**Task:** Your answer should consist of the lines in the following data that contain "holds".

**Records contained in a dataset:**

§

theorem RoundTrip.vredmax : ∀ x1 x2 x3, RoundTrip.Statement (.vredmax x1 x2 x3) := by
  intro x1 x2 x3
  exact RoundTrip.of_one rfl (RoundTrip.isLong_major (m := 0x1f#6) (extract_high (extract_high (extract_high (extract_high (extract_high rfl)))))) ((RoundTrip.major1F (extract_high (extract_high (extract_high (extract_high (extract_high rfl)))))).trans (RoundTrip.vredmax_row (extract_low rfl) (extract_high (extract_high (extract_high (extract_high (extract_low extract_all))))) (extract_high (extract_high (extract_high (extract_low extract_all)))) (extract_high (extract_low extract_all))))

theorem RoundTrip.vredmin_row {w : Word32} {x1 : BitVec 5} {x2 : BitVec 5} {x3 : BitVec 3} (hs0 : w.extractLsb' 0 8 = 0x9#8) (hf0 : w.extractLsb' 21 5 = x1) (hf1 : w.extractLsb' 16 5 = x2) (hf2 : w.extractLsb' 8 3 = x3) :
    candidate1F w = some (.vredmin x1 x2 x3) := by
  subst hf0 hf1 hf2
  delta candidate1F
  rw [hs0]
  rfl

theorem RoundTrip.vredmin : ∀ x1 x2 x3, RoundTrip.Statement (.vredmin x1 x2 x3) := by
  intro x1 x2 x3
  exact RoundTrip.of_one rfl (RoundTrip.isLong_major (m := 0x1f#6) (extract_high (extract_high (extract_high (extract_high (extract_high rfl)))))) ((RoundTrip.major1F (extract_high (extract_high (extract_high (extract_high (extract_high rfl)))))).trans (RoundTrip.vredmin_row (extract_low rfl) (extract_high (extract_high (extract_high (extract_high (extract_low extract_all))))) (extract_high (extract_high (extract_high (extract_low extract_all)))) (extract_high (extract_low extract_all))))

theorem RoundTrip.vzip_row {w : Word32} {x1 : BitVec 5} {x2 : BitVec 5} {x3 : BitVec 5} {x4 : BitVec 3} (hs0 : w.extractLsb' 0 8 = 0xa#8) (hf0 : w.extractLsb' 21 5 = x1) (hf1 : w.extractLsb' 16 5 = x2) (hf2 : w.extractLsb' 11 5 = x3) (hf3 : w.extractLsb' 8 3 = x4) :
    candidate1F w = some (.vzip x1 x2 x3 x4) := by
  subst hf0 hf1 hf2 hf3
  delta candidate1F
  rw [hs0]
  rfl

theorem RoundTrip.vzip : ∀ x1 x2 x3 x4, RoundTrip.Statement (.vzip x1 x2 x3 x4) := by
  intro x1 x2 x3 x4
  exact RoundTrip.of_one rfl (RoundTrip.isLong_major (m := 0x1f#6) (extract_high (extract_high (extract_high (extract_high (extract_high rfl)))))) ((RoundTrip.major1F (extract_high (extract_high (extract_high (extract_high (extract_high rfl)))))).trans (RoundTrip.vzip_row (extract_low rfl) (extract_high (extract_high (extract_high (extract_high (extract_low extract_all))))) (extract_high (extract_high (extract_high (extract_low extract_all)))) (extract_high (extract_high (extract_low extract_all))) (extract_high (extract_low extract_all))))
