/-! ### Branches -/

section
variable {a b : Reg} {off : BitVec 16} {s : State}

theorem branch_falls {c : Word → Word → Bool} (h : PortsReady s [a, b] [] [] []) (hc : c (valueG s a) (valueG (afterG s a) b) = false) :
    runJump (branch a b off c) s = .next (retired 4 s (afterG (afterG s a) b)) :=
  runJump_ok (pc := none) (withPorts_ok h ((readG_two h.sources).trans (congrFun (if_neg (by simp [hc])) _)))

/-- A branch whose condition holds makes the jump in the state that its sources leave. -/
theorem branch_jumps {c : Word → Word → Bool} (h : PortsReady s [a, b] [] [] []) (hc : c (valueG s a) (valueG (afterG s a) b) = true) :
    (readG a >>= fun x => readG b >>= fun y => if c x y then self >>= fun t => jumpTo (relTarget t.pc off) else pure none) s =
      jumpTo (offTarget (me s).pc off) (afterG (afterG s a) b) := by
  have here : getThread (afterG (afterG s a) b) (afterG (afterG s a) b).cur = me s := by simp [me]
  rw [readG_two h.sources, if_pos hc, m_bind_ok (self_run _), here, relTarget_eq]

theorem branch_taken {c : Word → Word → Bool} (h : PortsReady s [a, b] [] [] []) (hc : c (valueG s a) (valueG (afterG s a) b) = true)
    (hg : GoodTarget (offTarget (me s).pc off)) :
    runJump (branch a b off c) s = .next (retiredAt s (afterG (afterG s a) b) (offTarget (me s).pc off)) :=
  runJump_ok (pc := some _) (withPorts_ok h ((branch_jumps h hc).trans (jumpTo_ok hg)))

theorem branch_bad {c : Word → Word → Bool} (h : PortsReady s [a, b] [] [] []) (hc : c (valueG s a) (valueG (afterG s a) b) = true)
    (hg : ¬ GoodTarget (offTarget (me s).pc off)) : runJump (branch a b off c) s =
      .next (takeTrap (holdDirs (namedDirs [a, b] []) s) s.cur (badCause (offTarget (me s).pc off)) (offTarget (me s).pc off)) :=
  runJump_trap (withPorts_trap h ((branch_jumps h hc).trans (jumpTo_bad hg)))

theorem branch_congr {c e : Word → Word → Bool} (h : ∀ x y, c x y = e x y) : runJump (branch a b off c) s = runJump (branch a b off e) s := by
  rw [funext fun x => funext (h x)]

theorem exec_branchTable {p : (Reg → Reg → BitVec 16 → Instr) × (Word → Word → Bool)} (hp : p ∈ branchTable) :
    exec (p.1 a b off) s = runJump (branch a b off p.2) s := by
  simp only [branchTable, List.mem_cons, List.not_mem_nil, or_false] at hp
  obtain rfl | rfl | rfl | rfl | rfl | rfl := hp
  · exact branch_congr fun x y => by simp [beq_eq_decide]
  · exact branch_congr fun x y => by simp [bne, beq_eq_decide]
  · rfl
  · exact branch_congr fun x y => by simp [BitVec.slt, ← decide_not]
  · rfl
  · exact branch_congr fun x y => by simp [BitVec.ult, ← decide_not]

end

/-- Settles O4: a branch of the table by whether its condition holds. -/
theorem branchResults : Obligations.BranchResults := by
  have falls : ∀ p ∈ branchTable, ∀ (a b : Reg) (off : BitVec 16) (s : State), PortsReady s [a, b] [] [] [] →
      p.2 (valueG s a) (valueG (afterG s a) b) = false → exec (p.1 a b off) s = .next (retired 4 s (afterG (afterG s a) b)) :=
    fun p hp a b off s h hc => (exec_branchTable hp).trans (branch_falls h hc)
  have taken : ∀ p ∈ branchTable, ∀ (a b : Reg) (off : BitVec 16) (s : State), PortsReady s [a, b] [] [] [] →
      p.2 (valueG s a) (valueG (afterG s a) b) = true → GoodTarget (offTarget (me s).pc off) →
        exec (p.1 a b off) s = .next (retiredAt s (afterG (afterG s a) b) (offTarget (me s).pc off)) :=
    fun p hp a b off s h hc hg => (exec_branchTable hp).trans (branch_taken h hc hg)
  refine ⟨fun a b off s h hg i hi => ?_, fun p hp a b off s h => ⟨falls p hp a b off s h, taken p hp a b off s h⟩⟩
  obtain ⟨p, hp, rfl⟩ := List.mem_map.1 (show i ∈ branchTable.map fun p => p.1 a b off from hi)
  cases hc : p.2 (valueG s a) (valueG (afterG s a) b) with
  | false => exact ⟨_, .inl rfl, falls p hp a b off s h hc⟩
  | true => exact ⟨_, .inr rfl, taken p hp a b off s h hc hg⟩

§

**Response to the task:**
/-- A branch whose condition holds makes the jump in the state that its sources leave. -/
/-- Settles O4: a branch of the table by whether its condition holds. -/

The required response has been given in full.